Water is a source of both rejuvenation and destruction in the Epic. It is neither good nor evil, but simply a force and representation of the gods’ will and the cycle of birth and death inherent to all life. Notably, after every important event in the Epic, Gilgamesh (and Enkidu if he is with Gilgamesh) bathes himself. After slaying Humbaba, when Enkidu leaves the wilderness, and after every other crucial action in the epic, there is always a bath. In practical purposes, the bath cleans and rejuvenates the heroes after their adventures, but it also seems to have ritual purpose—a spiritual as well as a physical cleansing. Spiritual cleansing through bathing has similarities to the significance of baptism in Christian practice, in which water is a means of absolution and conversion. Each time Gilgamesh and Enkidu bathe, then, we can interpret them as being rejuvenated and as reaffirming their connection to the gods.
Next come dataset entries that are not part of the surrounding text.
/-- The frame of the instructions that do not call the resolver: TAX and INX change `X`, Zero and Negative only, NOP
`pc` only, BRK `run` only, an unmapped opcode nothing (opcode bytes: logs 4, 15). -/
def Obligations.NoOperandFrame : Prop :=
  ∀ (i : Instr) (s t : State), exec i s = .next t → i.opcode ∉ [0xA9, 0xA5, 0xAD, 0xA2, 0x85, 0x95] →
    t.a = s.a ∧ t.y = s.y ∧ (∀ addr, t.mem.read addr = s.mem.read addr) ∧
    (∀ k, k ≠ 1 → k ≠ 7 → t.p.getLsbD k = s.p.getLsbD k) ∧
    (i.opcode ∉ [0xAA, 0xE8] → t.x = s.x ∧ t.p = s.p) ∧
    (i.opcode ≠ 0xEA → t.pc = s.pc) ∧
    (i.opcode ≠ 0x00 → t.run = s.run)

/-- No step writes `Y` and none reads it: the run of a step with another `Y` differs in `Y` alone (the spec's inference
R12). -/
def Obligations.YIsNeitherReadNorWritten : Prop :=
  ∀ s t : State, step s = .next t →
    t.y = s.y ∧ ∀ y' : Byte, step { s with y := y' } = .next { t with y := y' }

/-- `pc` moves by 1, 2 or 3 bytes as the opcode byte says, modulo 65536 (R55, R96, R100; the wrap is D3, NOP's two bytes
D5, the byte 0xAD D6: logs 1, 3, 4). -/
def Obligations.PcAdvancesByInstructionLength : Prop :=
  ∀ s t : State, step s = .next t →
    let op := s.mem.read s.pc
    (op ∈ [0xA9, 0xA5, 0xA2, 0x85, 0x95, 0xEA] → t.pc = s.pc + 2) ∧
    (op = 0xAD → t.pc = s.pc + 3) ∧
    (op ∉ [0xA9, 0xA5, 0xA2, 0x85, 0x95, 0xEA, 0xAD] → t.pc = s.pc + 1)

/-- R92: a run that ends, ends in the state that a 0x00 opcode gives: `pc` one past that byte and everything else as the
last instruction before it left it.  (`run` as an element of the state is the spec's decision D10, log 16.) -/
def Obligations.RunEndsJustPastZeroOpcode : Prop :=
  ∀ s t : State, s.run = .running → EndsAt s t →
    ∃ k u, Host.Core.run core k s = .next u ∧ u.run = .running ∧ u.mem.read u.pc = 0x00 ∧
      t = { u with pc := u.pc + 1, run := .halted }

/-- R101: a run ends if and only if some step of it fetches 0x00 as an opcode (the spec's inference). -/
def Obligations.RunEndsExactlyWhenZeroFetched : Prop :=
  ∀ s : State, s.run = .running →
    ((∃ t, EndsAt s t) ↔
      ∃ k u, Host.Core.run core k s = .next u ∧ u.run = .running ∧ u.mem.read u.pc = 0x00)

/-- R41, R12, R18 over whole runs, from every state: however many steps run, nothing at or above 0x0100 is written, `Y`
is as it was, and so are the six inert status bits. -/
def Obligations.RunsWriteOnlyTheZeroPage : Prop :=
  ∀ (k : Nat) (s t : State), Host.Core.run core k s = .next t →
    (∀ addr : Addr, 0x100 ≤ addr.toNat → t.mem.read addr = s.mem.read addr) ∧
    t.y = s.y ∧ t.p &&& 0x7D = s.p &&& 0x7D

/-- R71, R72: the effective address of Immediate and ZeroPage and the resolver's reads. -/
def Obligations.ImmediateAndZeroPageAddress : Prop :=
  ∀ s : State,
    resolve .immediate s = .ok s.pc ∧ resolveTransactions .immediate s = [] ∧
    resolve .zeroPage s = .ok (BitVec.ofNat 16 (s.mem.read s.pc).toNat) ∧
    resolveTransactions .zeroPage s = [.read s.pc]

/-- R74, R75: ZeroPage indexed by X and by Y: an 8-bit sum, zero-extended; no opcode uses the latter. -/
def Obligations.IndexedZeroPageAddress : Prop :=
  (∀ op : Byte, opcodeMode op ≠ .zeroPageY) ∧
  ∀ s : State,
    resolve .zeroPageX s = .ok (BitVec.ofNat 16 (((s.mem.read s.pc).toNat + s.x.toNat) % 256)) ∧
    resolveTransactions .zeroPageX s = [.read s.pc] ∧
    resolve .zeroPageY s = .ok (BitVec.ofNat 16 (((s.mem.read s.pc).toNat + s.y.toNat) % 256)) ∧
    resolveTransactions .zeroPageY s = [.read s.pc]

/-- R73, R76, R77: the Absolute modes: little-endian, 16-bit sums.  The wrap of `pc + 1` rests on the spec's decision
D4 (log 2). -/
def Obligations.AbsoluteAddresses : Prop :=
  ∀ s : State,
    let lo := (s.mem.read s.pc).toNat
    let hi := (s.mem.read (s.pc + 1)).toNat
    resolve .absolute s = .ok (BitVec.ofNat 16 (256 * hi + lo)) ∧
    resolve .absoluteX s = .ok (BitVec.ofNat 16 ((256 * hi + lo + s.x.toNat) % 65536)) ∧
    resolve .absoluteY s = .ok (BitVec.ofNat 16 ((256 * hi + lo + s.y.toNat) % 65536)) ∧
    ∀ mode ∈ [Mode.absolute, .absoluteX, .absoluteY],
      resolveTransactions mode s = [.read s.pc, .read (s.pc + 1)]

/-- R78, R79: the Indirect modes: the pointer's second byte, and X's sum with the pointer, wrap inside the zero page;
Y is added in 16 bits.  No opcode uses them. -/
def Obligations.IndirectAddresses : Prop :=
  (∀ op : Byte, opcodeMode op ≠ .indirectX ∧ opcodeMode op ≠ .indirectY) ∧
  ∀ s : State,
    let b := (s.mem.read s.pc).toNat
    let zp := fun n : Nat => BitVec.ofNat 16 (n % 256)
    let word := fun n : Nat => 256 * (s.mem.read (zp (n + 1))).toNat + (s.mem.read (zp n)).toNat
    resolve .indirectX s = .ok (BitVec.ofNat 16 (word (b + s.x.toNat))) ∧
    resolveTransactions .indirectX s =
      [.read s.pc, .read (zp (b + s.x.toNat)), .read (zp (b + s.x.toNat + 1))] ∧
    resolve .indirectY s = .ok (BitVec.ofNat 16 ((word b + s.y.toNat) % 65536)) ∧
    resolveTransactions .indirectY s = [.read s.pc, .read (zp b), .read (zp (b + 1))]

/-- R142: resolving NoAddressing is fatal, before any memory read and before any register is written: a load or a store
on it answers the fault. -/
def Obligations.NoAddressingIsFatalBeforeAccess : Prop :=
  ∀ s : State,
    resolve .noAddressing s = .error .resolveNoAddressing ∧
    resolveTransactions .noAddressing s = [] ∧
    loadA .noAddressing s = .fault .resolveNoAddressing ∧
    loadX .noAddressing s = .fault .resolveNoAddressing ∧
    storeA .noAddressing s = .fault .resolveNoAddressing

/-- A step on each opcode that calls the resolver is the pseudocode of its rule, word for word, with `resolve(mode)`
applied after the fetch advance (R93, R95, R110 to R115; the opcode bytes are the inferences R53 and R54, log 4).  So the
decoded operand that an `Instr` carries is what the resolver reads at `pc` (log 13). -/
def Obligations.StepFollowsResolverPseudocode : Prop :=
  ∀ s : State, s.run = .running →
    let op := s.mem.read s.pc
    let s1 : State := { s with pc := s.pc + 1 }
    let lda := fun (mode : Mode) (n : Addr) => ∃ ea, resolve mode s1 = .ok ea ∧
      step s = .next { s1 with a := s.mem.read ea, p := updateZN s.p (s.mem.read ea), pc := s1.pc + n }
    let sta := fun (mode : Mode) => ∃ ea, resolve mode s1 = .ok ea ∧
      step s = .next { s1 with mem := s.mem.write ea s.a, pc := s1.pc + 1 }
    (op = 0xA9 → lda .immediate 1) ∧
    (op = 0xA5 → lda .zeroPage 1) ∧
    (op = 0xAD → lda .absolute 2) ∧
    (op = 0xA2 → ∃ ea, resolve .immediate s1 = .ok ea ∧
      step s = .next { s1 with x := s.mem.read ea, p := updateZN s.p (s.mem.read ea), pc := s1.pc + 1 }) ∧
    (op = 0x85 → sta .zeroPage) ∧
    (op = 0x95 → sta .zeroPageX)

/-- What a step does depends on memory only through the cells its transactions read (R23, R32): on another memory that
agrees on those, the step issues the same transactions, leaves the same registers, and writes the same cells.  In
particular no step depends on the byte NOP skips (D5, log 3) or on bytes past the instruction (the list of transactions
is the model's observation, log 14). -/
def Obligations.StepDependsOnlyOnItsReads : Prop :=
  ∀ (s t : State) (m : Memory), step s = .next t → agreeOnReads (stepTransactions s) s.mem m →
    stepTransactions { s with mem := m } = stepTransactions s ∧
    step { s with mem := m } = .next { t with mem := applyTransactions (stepTransactions s) m }

/-- The memory after a step is the one its transactions leave, a step writes at most one cell, that cell is in the zero
page and takes `A` (R38, R41, R44; log 14). -/
def Obligations.StepWritesAreItsTransactions : Prop :=
  ∀ s t : State, step s = .next t →
    t.mem = applyTransactions (stepTransactions s) s.mem ∧
    (stepTransactions s).head? = some (.read s.pc) ∧
    (∀ addr v, .write addr v ∈ stepTransactions s → addr.toNat < 0x100 ∧ v = s.a) ∧
    ((stepTransactions s).filter Transaction.isWrite).length ≤ 1

/-- R46: a byte stored by STA, in either form, is what the very next fetch reads from its cell, as the opcode byte or as
either byte after it (the spec's decision D15, log 12). -/
def Obligations.StoreIsSeenByNextFetch : Prop :=
  let seen := fun (o : Operand) (s t : State) => ∀ ea, effectiveAddress o s = .ok ea →
    (t.pc = ea → t.fetchInstr.opcode = s.a) ∧
    (t.pc + 1 = ea → t.fetchInstr = instrOf (t.mem.read t.pc) s.a (t.mem.read (t.pc + 2))) ∧
    (t.pc + 2 = ea → t.fetchInstr = instrOf (t.mem.read t.pc) (t.mem.read (t.pc + 1)) s.a)
  (∀ (b : Byte) (s t : State), exec (.staZp b) s = .next t → seen (.zeroPage b) s t) ∧
  ∀ (b : Byte) (s t : State), exec (.staZpX b) s = .next t → seen (.zeroPageX b) s t
end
While bathing is mostly a symbolic cleansing and rejuvenation, the other main water motif in the Epic—the flood that drowns most of mankind—is presented as a literal death and rebirth on a massive scale. As Utnapishtim tells Gilgamesh, the flood was sent by the god Enlil because Enlil was tired of hearing the noises of the city, and only Utnapishtim, his animals, and a few others survived the deluge. In bathing, the “old self” symbolically dies and a new self is reborn, but in Enlil’s flood mankind as a whole was destroyed and then reborn. The destruction is inseparable from the rebirth. Ultimately, then, water is a complex symbol encompassing the ideas of physical cleansing, spiritual rejuvenation, and the cycle of destruction and rebirth. This cycle is a crucial aspect of many ancient cultures, and in the Sumerian Epic it mostly takes form through the symbol of water—a manifestation of the gods’ divine will.

Water Quotes in The Epic of Gilgamesh

The The Epic of Gilgamesh quotes below all refer to the symbol of Water. For each quote, you can also see the other characters and themes related to it (each theme is indicated by its own dot and icon, like this one:
Civilization and the Fall from Innocence Theme Icon
). Note: all page and citation info for the quotes below refers to the Penguin Classics edition of The Epic of Gilgamesh published in 1960.
Part 5 Quotes

‘Alas the days of old are turned to dust because I commanded evil; why did I command this evil in the council of all the gods? I commanded wars to destroy the people, but are they not my people, for I brought them forth? Now like the spawn of fish they float in the ocean.’ The great gods of heaven and hell wept, they covered their mouths.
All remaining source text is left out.